▶ **GOAL OF THE EXERCISE**:
For the entries below, print exactly the lines between the line holding "(execRtcRead s) := by" and the line holding "State.toInstant_follows | apply State.sendEdge_follows", inclusive, and nothing else.
[Start of section]
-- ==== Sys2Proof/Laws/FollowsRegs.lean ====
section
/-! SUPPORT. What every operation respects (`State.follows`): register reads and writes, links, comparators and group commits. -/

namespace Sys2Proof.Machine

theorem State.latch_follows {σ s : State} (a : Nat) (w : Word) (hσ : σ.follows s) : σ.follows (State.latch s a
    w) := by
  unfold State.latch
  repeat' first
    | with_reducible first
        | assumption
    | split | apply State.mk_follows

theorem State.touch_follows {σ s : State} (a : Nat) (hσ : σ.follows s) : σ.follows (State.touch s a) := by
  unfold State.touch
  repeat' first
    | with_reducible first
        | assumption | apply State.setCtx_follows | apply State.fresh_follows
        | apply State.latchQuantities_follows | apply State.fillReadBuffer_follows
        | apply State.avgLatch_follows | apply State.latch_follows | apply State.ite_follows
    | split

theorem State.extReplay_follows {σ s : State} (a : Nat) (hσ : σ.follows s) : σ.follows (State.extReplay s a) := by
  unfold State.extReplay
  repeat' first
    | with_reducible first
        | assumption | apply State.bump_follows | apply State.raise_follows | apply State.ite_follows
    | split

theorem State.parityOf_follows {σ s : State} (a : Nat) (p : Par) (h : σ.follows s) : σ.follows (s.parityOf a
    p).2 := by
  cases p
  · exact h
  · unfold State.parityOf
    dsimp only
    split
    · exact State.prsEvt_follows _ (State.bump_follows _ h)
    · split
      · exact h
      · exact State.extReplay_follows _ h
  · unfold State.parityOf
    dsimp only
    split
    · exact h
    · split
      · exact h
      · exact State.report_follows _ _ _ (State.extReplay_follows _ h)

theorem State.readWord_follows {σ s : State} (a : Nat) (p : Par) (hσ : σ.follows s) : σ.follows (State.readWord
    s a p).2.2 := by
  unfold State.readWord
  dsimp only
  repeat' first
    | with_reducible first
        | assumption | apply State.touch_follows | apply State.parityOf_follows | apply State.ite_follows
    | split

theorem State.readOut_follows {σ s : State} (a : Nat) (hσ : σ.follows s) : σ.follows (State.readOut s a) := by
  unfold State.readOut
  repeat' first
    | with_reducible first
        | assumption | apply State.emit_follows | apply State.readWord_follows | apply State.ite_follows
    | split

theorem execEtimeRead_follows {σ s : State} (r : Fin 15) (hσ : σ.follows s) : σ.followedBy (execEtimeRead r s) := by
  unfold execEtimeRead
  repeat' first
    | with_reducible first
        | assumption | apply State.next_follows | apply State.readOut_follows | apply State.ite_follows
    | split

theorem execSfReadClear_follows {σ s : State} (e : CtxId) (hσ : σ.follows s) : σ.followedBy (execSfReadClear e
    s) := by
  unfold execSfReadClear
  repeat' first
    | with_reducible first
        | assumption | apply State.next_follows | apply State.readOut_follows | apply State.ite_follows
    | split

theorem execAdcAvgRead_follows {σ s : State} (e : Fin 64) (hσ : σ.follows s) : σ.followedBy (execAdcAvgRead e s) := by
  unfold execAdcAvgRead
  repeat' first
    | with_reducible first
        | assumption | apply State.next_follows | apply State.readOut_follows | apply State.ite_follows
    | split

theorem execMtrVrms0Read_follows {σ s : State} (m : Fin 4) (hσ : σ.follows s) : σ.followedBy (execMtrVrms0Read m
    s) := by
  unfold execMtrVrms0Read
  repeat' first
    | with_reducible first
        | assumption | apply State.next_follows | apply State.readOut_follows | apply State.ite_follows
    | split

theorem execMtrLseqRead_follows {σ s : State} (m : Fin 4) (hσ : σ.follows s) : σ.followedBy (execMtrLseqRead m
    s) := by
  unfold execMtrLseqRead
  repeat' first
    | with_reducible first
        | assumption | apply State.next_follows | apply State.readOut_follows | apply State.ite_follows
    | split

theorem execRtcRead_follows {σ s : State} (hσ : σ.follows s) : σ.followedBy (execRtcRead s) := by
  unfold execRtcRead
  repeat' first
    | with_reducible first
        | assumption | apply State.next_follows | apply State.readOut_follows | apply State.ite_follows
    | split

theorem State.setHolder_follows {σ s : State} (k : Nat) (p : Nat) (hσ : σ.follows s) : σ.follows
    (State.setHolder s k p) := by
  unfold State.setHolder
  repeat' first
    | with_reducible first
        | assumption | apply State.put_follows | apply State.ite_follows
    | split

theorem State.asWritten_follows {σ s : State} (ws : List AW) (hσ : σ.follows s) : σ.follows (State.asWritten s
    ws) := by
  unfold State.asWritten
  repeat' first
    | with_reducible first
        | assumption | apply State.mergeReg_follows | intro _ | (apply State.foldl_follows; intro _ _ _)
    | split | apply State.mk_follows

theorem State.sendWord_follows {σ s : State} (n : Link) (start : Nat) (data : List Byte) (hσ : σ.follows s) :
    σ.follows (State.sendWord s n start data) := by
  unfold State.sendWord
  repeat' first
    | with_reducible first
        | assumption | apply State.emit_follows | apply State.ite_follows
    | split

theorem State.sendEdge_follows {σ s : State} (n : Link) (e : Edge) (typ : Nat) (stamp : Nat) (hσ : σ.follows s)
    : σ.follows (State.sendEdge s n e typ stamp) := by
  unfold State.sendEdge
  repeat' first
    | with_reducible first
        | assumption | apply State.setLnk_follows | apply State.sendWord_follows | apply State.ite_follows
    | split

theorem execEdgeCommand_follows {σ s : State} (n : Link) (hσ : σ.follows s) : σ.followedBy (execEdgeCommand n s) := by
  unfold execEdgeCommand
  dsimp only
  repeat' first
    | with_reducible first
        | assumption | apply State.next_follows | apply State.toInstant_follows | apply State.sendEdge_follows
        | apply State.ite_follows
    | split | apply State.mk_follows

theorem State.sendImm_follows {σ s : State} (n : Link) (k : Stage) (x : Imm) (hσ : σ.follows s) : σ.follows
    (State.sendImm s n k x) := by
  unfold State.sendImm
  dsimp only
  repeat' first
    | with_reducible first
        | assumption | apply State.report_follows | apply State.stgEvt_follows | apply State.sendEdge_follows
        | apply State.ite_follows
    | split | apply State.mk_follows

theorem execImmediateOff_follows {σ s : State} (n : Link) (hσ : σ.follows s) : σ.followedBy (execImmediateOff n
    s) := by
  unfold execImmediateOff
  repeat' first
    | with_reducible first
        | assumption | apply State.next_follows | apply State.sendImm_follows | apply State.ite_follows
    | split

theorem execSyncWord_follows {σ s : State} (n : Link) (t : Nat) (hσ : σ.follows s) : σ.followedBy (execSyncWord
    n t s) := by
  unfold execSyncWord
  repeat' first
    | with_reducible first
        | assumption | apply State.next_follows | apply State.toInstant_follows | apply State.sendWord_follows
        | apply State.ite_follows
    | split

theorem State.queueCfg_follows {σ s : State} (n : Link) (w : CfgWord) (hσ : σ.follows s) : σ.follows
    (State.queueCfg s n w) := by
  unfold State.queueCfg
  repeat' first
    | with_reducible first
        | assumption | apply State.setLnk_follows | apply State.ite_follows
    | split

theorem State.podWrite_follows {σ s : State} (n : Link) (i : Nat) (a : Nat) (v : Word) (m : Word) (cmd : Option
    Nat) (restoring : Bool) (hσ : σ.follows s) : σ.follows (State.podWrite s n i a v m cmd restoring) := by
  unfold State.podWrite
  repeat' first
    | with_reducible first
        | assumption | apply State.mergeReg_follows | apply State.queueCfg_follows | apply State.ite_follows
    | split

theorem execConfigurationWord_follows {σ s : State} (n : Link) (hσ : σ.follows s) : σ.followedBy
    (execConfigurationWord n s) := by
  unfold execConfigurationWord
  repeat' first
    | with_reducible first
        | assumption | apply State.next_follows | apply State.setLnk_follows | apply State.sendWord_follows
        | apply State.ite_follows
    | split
[End of section]
▶ **YOUR RESPONSE**:
theorem execRtcRead_follows {σ s : State} (hσ : σ.follows s) : σ.followedBy (execRtcRead s) := by
  unfold execRtcRead
  repeat' first
    | with_reducible first
        | assumption | apply State.next_follows | apply State.readOut_follows | apply State.ite_follows
    | split

theorem State.setHolder_follows {σ s : State} (k : Nat) (p : Nat) (hσ : σ.follows s) : σ.follows
    (State.setHolder s k p) := by
  unfold State.setHolder
  repeat' first
    | with_reducible first
        | assumption | apply State.put_follows | apply State.ite_follows
    | split

theorem State.asWritten_follows {σ s : State} (ws : List AW) (hσ : σ.follows s) : σ.follows (State.asWritten s
    ws) := by
  unfold State.asWritten
  repeat' first
    | with_reducible first
        | assumption | apply State.mergeReg_follows | intro _ | (apply State.foldl_follows; intro _ _ _)
    | split | apply State.mk_follows

theorem State.sendWord_follows {σ s : State} (n : Link) (start : Nat) (data : List Byte) (hσ : σ.follows s) :
    σ.follows (State.sendWord s n start data) := by
  unfold State.sendWord
  repeat' first
    | with_reducible first
        | assumption | apply State.emit_follows | apply State.ite_follows
    | split

theorem State.sendEdge_follows {σ s : State} (n : Link) (e : Edge) (typ : Nat) (stamp : Nat) (hσ : σ.follows s)
    : σ.follows (State.sendEdge s n e typ stamp) := by
  unfold State.sendEdge
  repeat' first
    | with_reducible first
        | assumption | apply State.setLnk_follows | apply State.sendWord_follows | apply State.ite_follows
    | split

theorem execEdgeCommand_follows {σ s : State} (n : Link) (hσ : σ.follows s) : σ.followedBy (execEdgeCommand n s) := by
  unfold execEdgeCommand
  dsimp only
  repeat' first
    | with_reducible first
        | assumption | apply State.next_follows | apply State.toInstant_follows | apply State.sendEdge_follows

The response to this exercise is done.